* **Dataset content**:
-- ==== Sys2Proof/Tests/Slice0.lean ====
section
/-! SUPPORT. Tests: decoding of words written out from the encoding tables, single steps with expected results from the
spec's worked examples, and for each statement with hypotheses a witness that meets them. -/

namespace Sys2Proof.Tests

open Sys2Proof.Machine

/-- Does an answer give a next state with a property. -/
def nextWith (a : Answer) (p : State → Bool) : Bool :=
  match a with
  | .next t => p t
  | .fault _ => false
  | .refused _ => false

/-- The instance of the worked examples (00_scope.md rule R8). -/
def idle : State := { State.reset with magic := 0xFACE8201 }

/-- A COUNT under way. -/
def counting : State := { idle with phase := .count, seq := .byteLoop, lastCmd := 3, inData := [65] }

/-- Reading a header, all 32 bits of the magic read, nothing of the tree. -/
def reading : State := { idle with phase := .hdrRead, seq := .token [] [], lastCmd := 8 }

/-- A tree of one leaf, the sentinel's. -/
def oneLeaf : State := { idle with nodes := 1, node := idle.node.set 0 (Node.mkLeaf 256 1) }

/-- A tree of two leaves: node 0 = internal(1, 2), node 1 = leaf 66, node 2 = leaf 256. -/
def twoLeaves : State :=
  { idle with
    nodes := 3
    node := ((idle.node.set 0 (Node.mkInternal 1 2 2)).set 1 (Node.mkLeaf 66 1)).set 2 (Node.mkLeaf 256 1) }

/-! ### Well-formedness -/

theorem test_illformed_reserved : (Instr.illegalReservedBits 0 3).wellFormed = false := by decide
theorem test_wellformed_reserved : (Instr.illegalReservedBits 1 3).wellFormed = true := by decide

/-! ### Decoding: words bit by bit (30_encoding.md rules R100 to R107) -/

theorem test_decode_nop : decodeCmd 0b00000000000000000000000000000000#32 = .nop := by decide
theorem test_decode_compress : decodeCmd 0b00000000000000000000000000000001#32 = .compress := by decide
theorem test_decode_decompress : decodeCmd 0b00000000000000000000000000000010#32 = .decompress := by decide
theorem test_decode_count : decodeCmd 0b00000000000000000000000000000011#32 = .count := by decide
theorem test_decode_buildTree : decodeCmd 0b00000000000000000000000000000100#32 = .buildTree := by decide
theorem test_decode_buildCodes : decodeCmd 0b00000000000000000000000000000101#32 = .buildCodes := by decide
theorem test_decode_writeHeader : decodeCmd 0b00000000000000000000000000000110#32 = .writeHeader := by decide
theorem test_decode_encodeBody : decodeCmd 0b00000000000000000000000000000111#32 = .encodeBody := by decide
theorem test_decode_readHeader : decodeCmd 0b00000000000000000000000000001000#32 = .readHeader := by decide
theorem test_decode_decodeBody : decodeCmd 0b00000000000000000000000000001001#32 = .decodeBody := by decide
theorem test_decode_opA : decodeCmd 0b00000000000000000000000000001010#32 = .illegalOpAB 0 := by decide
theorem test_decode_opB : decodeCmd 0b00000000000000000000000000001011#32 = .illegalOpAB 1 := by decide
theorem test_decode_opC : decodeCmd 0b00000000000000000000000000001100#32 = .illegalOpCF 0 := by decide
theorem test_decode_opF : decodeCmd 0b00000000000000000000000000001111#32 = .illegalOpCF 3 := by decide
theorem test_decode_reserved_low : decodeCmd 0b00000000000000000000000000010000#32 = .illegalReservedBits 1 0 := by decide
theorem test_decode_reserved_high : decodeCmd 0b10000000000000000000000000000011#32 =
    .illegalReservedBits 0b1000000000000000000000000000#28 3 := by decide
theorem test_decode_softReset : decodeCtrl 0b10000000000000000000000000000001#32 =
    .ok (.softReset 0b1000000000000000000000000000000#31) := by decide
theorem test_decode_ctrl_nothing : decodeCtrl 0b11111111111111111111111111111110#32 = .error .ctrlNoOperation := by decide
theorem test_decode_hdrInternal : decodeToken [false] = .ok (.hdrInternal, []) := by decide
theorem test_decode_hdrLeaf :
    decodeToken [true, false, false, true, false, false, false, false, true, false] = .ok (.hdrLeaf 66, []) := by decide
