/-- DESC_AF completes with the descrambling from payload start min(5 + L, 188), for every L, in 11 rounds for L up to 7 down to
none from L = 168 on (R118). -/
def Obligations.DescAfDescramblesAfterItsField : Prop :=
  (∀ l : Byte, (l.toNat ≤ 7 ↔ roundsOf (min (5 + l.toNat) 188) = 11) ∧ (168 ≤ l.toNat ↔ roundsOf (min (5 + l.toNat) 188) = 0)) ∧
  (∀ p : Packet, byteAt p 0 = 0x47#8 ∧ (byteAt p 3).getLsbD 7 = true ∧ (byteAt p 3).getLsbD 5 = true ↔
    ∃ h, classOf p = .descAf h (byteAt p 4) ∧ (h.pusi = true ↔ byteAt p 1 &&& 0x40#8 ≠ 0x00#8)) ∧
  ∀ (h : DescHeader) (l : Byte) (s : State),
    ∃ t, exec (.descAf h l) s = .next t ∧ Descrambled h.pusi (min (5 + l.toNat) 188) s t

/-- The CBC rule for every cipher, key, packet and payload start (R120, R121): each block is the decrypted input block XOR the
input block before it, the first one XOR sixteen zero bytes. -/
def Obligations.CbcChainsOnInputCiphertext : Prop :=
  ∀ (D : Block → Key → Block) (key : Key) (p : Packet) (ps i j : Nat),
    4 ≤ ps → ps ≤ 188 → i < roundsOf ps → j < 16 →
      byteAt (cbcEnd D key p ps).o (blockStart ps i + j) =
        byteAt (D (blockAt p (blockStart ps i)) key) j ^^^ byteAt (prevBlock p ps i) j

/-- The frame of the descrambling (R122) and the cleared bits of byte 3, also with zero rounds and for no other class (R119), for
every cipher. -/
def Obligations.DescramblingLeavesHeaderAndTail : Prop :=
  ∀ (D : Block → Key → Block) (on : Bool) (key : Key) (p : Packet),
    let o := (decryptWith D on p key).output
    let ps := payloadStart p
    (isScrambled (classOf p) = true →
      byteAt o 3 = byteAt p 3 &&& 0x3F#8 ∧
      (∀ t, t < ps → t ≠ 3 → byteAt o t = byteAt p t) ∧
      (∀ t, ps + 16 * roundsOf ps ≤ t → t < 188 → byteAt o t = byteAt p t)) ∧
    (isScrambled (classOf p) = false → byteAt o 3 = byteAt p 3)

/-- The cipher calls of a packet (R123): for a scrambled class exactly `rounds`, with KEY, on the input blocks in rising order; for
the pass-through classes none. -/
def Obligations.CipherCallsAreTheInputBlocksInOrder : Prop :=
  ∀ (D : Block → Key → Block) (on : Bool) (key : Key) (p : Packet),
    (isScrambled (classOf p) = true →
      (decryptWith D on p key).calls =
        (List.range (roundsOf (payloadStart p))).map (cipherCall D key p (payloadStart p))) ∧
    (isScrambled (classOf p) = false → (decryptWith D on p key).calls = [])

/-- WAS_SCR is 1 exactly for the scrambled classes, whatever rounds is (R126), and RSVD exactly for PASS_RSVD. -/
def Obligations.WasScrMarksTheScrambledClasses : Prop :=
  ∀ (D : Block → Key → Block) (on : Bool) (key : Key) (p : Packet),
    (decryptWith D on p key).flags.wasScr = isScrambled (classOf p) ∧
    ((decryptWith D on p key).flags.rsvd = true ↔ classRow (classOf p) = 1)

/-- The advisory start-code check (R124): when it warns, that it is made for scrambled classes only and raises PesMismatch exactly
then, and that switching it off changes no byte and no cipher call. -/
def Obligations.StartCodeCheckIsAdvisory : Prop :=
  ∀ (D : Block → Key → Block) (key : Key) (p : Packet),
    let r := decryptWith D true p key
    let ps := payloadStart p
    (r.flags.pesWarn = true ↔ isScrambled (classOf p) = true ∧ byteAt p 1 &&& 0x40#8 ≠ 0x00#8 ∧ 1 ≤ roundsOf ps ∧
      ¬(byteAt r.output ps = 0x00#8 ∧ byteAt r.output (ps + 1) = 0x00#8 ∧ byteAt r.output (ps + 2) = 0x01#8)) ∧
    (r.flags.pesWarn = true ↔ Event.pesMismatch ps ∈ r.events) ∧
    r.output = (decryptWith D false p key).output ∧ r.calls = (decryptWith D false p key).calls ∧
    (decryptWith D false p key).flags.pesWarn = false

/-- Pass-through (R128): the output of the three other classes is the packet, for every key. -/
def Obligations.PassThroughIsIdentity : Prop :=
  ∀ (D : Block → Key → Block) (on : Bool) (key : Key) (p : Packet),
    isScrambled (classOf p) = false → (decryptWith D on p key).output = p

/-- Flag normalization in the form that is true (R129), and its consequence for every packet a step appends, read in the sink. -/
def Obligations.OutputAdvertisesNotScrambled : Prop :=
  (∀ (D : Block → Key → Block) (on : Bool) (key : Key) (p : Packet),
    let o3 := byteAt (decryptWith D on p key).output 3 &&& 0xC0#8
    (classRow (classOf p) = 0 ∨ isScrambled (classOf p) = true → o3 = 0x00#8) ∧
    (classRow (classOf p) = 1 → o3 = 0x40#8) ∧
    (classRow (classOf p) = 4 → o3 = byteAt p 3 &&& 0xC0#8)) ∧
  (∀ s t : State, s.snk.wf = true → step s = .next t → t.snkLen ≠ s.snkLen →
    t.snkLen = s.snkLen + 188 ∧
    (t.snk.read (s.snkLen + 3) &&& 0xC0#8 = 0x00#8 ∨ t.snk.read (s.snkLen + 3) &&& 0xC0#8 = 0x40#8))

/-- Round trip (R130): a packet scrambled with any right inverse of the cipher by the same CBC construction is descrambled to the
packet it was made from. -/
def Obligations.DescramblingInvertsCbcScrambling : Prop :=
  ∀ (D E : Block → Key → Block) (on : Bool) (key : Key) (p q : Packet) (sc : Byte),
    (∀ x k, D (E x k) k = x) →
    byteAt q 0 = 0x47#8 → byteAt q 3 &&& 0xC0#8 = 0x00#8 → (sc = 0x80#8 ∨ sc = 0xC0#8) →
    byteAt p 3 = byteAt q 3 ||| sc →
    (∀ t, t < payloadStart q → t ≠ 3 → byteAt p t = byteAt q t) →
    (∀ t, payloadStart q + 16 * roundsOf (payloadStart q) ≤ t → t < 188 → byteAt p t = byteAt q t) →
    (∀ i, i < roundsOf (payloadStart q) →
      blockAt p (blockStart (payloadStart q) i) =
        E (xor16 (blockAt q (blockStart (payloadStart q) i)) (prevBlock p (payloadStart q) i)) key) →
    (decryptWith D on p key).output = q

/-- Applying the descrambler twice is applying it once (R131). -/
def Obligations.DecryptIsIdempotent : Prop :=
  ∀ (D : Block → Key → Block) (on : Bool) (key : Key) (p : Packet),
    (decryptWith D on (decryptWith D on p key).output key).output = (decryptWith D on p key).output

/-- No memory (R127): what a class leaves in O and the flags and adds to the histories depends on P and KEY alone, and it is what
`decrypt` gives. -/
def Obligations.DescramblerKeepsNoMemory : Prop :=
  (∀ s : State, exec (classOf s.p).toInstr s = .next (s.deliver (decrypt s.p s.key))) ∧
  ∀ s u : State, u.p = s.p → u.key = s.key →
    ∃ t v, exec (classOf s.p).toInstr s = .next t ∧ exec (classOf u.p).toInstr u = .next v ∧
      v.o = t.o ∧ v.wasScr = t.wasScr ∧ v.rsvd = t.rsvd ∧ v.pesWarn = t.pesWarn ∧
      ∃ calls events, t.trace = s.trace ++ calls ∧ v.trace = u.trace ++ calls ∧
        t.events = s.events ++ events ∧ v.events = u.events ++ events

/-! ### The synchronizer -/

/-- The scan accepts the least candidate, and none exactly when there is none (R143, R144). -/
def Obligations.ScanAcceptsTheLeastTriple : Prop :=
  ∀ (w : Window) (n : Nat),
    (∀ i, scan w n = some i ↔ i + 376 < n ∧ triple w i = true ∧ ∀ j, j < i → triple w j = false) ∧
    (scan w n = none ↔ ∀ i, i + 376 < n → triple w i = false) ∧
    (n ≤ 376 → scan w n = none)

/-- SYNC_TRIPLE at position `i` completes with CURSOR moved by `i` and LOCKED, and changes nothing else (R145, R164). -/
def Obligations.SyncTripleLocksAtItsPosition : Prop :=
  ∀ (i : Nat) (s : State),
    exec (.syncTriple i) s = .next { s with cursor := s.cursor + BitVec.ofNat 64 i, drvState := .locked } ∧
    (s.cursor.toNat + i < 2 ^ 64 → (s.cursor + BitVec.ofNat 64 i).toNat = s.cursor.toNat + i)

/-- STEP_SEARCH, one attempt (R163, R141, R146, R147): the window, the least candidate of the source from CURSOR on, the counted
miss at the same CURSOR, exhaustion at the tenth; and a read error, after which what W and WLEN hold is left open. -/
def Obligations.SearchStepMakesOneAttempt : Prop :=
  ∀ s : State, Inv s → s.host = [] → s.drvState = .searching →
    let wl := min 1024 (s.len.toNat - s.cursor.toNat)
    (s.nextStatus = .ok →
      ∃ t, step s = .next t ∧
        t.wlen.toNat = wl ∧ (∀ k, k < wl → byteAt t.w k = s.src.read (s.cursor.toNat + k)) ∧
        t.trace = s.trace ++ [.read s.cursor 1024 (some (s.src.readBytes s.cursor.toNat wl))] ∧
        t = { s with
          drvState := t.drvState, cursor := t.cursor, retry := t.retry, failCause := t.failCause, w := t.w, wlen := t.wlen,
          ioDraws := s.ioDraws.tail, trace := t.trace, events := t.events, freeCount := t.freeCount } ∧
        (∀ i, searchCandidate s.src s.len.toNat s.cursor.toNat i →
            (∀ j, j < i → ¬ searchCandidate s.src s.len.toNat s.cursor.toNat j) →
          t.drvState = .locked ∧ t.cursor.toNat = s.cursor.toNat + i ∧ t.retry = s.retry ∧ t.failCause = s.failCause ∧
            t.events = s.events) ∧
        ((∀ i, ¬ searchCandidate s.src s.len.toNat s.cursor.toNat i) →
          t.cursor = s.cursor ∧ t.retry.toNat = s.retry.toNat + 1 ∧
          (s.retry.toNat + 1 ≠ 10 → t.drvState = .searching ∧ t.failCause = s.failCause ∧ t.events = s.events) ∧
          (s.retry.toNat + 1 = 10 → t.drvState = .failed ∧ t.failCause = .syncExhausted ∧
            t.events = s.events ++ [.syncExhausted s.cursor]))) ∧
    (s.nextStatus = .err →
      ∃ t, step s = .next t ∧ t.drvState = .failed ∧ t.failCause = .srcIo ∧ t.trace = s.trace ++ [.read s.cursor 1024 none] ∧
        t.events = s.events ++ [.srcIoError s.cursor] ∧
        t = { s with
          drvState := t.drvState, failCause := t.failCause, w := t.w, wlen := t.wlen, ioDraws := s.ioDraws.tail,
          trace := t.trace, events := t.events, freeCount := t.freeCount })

* **Your goal**: Where a line in the entries holds the word "freeCount", copy that line.

* **Result**:
          ioDraws := s.ioDraws.tail, trace := t.trace, events := t.events, freeCount := t.freeCount } ∧
          trace := t.trace, events := t.events, freeCount := t.freeCount })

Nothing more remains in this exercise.